North breakdown: Wide receivers

Our NFC North insiders go in depth to examine the wide receivers of the Packers and their rivals.

Green Bay Packers

Starters: Greg Jennings, Donald Driver. Backups: James Jones, Jordy Nelson, Ruvell Martin, Brett Swain, Jake Allen, JaRon Harris, Kole Heckendorf, Patrick Williams.

Jennings' quick ascension to becoming the team's No. 1 wideout over Driver was confirmed when the team meted out a three-year contract extension worth as much as $30 million in June to keep Jennings off the free-agent market after this year. The fourth-year player has positioned himself as one of the game's elite receivers. He had career highs of 80 catches and 1,292 receiving yards, along with nine touchdowns, last season. The 34-year-old Driver isn't shabby, either. He is working on a team-record streak of five seasons with 1,000 receiving yards and needs only 19 receptions to become the most prolific pass catcher in franchise history. The Packers have two other solid contributors in Jones and Nelson when they spread things out. Jones is looking to bounce back after being bothered by a knee injury most of last season. Swain, a seventh-round pick, was humbled by a full rookie season on the practice squad and stood out in offseason drills. He should challenge Martin, who slipped some as a possession-type receiver last year, for the No. 5 spot.

Chicago Bears

Starters: Devin Hester, Earl Bennett. Backups: Rashied Davis, Juaquin Iglesias, Johnny Knox, Brandon Rideau.
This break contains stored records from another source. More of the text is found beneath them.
theorem Act.attnAck_pieces {F : Foot} {word : Nat} {val : Word} (hL : (Foot.whole [.regs, .host, .attn, .emitted]).le F) : (Act.attnAck word val).In F := by
  unfold Act.attnAck
  repeat' first
    | with_reducible first
      | exact Act.nil_in
      | exact Act.skip_in
      | apply Act.cons_in
      | apply Act.seq_in
      | (apply Act.get_in; intro _)
      | (apply Act.when_in; intro _)
      | apply Act.ite_in
      | (apply Act.each_in; intro _ _)
      | (exact Act.attnChanged_pieces (Foot.sub hL (by decide)))
      | (exact Act.clrF_in (Foot.has hL (by decide) _))
      | (exact Act.setRegs_in (Foot.has hL (by decide) _))
    | dsimp only
    | split

theorem frame_attentionAck {s : State} (w : s.Wf) {word : Nat} {val : Word} {tied : Word} : Framed (.whole [.regs, .host, .attn, .emitted]) (.attentionAck word val tied) s := by
  have hL : (Foot.whole [.regs, .host, .attn, .emitted]).le (Foot.whole [.regs, .host, .attn, .emitted]) := Foot.le_refl
  refine framed_out w (o := execAttentionAck word val tied s) rfl ?_
  unfold execAttentionAck
  refine ⟨_, rfl, ?_⟩
  repeat' first
    | with_reducible first
      | exact Act.nil_in
      | exact Act.skip_in
      | apply Act.cons_in
      | apply Act.seq_in
      | (apply Act.get_in; intro _)
      | (apply Act.when_in; intro _)
      | apply Act.ite_in
      | (apply Act.each_in; intro _ _)
      | (exact Act.attnAck_pieces (Foot.sub hL (by decide)))
    | dsimp only
    | split

theorem Act.attnCfgWrite_pieces {F : Foot} {val : Word} (hL : (Foot.whole [.regs, .host, .attn]).le F) : (Act.attnCfgWrite val).In F := by
  unfold Act.attnCfgWrite
  repeat' first
    | with_reducible first
      | exact Act.nil_in
      | exact Act.skip_in
      | apply Act.cons_in
      | apply Act.seq_in
      | (apply Act.get_in; intro _)
      | (apply Act.when_in; intro _)
      | apply Act.ite_in
      | (apply Act.each_in; intro _ _)
      | (exact Act.modAttn_in fun k => Foot.has hL (by decide) k)
      | (exact Act.setRegs_in (Foot.has hL (by decide) _))
      | (exact Act.vectorWrite_pieces (Foot.sub hL (by decide)))
    | dsimp only
    | split

theorem frame_attnCfgWrite {s : State} (w : s.Wf) {val : Word} : Framed (.whole [.regs, .host, .attn]) (.attnCfgWrite val) s := by
  have hL : (Foot.whole [.regs, .host, .attn]).le (Foot.whole [.regs, .host, .attn]) := Foot.le_refl
  refine framed_out w (o := execAttnCfgWrite val s) rfl ?_
  unfold execAttnCfgWrite
  refine ⟨_, rfl, ?_⟩
  repeat' first
    | with_reducible first
      | exact Act.nil_in
      | exact Act.skip_in
      | apply Act.cons_in
      | apply Act.seq_in
      | (apply Act.get_in; intro _)
      | (apply Act.when_in; intro _)
      | apply Act.ite_in
      | (apply Act.each_in; intro _ _)
      | (exact Act.attnCfgWrite_pieces (Foot.sub hL (by decide)))
    | dsimp only
    | split

theorem frame_rbNHoldEnd {s : State} (w : s.Wf) : Framed (.whole [.attn, .emitted]) (.rbNHoldEnd) s := by
  have hL : (Foot.whole [.attn, .emitted]).le (Foot.whole [.attn, .emitted]) := Foot.le_refl
  refine framed_out w (o := execRbNHoldEnd s) rfl ?_
  unfold execRbNHoldEnd
  refine ⟨_, rfl, ?_⟩
  repeat' first
    | with_reducible first
      | exact Act.nil_in
      | exact Act.skip_in
      | apply Act.cons_in
      | apply Act.seq_in
      | (apply Act.get_in; intro _)
      | (apply Act.when_in; intro _)
      | apply Act.ite_in
      | (apply Act.each_in; intro _ _)
      | (exact Act.modAttn_in fun k => Foot.has hL (by decide) k)
      | (exact Act.rbWant_pieces (Foot.sub hL (by decide)))
    | dsimp only
    | split

theorem frame_bar2Access {s : State} (w : s.Wf) {off : Nat} {write : Bool} {len : Nat} {data : List Byte} {upset : List (Nat × Upset)} : Framed (.whole [.regs, .mem, .errs, .lpErr, .chUe, .host, .store, .acc, .anchors, .pend, .ctxs, .arrs, .parts, .health, .leash, .trigs, .log, .recUsed, .recDrop, .engs, .conns, .bars, .hounds, .cells, .cjobs, .dsps, .dumps, .recd, .attn, .sigq, .convq, .flash, .held, .pairs, .radio, .free, .emitted]) (.bar2Access off write len data upset) s := by
  have hL : (Foot.whole [.regs, .mem, .errs, .lpErr, .chUe, .host, .store, .acc, .anchors, .pend, .ctxs, .arrs, .parts, .health, .leash, .trigs, .log, .recUsed, .recDrop, .engs, .conns, .bars, .hounds, .cells, .cjobs, .dsps, .dumps, .recd, .attn, .sigq, .convq, .flash, .held, .pairs, .radio, .free, .emitted]).le (Foot.whole [.regs, .mem, .errs, .lpErr, .chUe, .host, .store, .acc, .anchors, .pend, .ctxs, .arrs, .parts, .health, .leash, .trigs, .log, .recUsed, .recDrop, .engs, .conns, .bars, .hounds, .cells, .cjobs, .dsps, .dumps, .recd, .attn, .sigq, .convq, .flash, .held, .pairs, .radio, .free, .emitted]) := Foot.le_refl
  refine framed_out w (o := execBar2Access off write len data upset s) rfl ?_
  unfold execBar2Access
  refine ⟨_, rfl, ?_⟩
  repeat' first
    | with_reducible first
      | exact Act.nil_in
      | exact Act.skip_in
      | apply Act.cons_in
      | apply Act.seq_in
      | (apply Act.get_in; intro _)
      | (apply Act.when_in; intro _)
      | apply Act.ite_in
      | (apply Act.each_in; intro _ _)
      | (exact Act.emit_in fun k => Foot.has hL (by decide) k)
      | (exact Act.memError_pieces (Foot.sub hL (by decide)))
      | (exact Act.pmc_pieces (Foot.sub hL (by decide)))
      | (refine Act.readMem_pieces (Foot.sub hL (by decide)) ?_ <;> intros)
      | (exact Act.upsets_pieces (Foot.sub hL (by decide)))
      | (exact Act.violation_pieces (Foot.sub hL (by decide)))
      | (refine Act.writeMem_pieces (Foot.sub hL (by decide)) ?_ <;> intros)
    | dsimp only
    | split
Hester continued to make the transition from elite return specialist to starting wide receiver and last season he took another big step. His reception total rose from 20 in 2007 to 51, and his receiving yardage improved from 299 to 665. However, despite his rare speed and ability to make tacklers miss, Hester had just three touchdowns, and much more is expected in that department if he is truly to be the Bears' No. 1 wideout, as he is being proclaimed by the coaching staff. Hester is still a work in progress, and it remains to be seen how he will handle the attention that will come from opponents if he is the Bears' only outside threat. Bennett needs to take a huge step up from a disappointing rookie season in which he failed to catch a pass and was rarely on the field. For now, he's penciled in as the starter, but he could be displaced by a veteran pickup if he doesn't establish himself early on as a viable target. Davis is a journeyman slot receiver who contributes much on special teams. Rookies Iglesias and Knox should get plenty of training camp snaps and opportunities to earn playing time right away. Both were impressive in offseason practices. The 6-foot-3 Rideau provides a bigger target than any other wideout on the roster and he could be ready to make his move after three years of learning the ropes while playing very little.

Detroit Lions

Starters: Calvin Johnson, Bryant Johnson. Backups: Dennis Northcutt, Derrick Williams, D.J. Boldin, Keary Colbert, Eric Fowler, Kenneth Harris, Adam Jennings, John Standeford.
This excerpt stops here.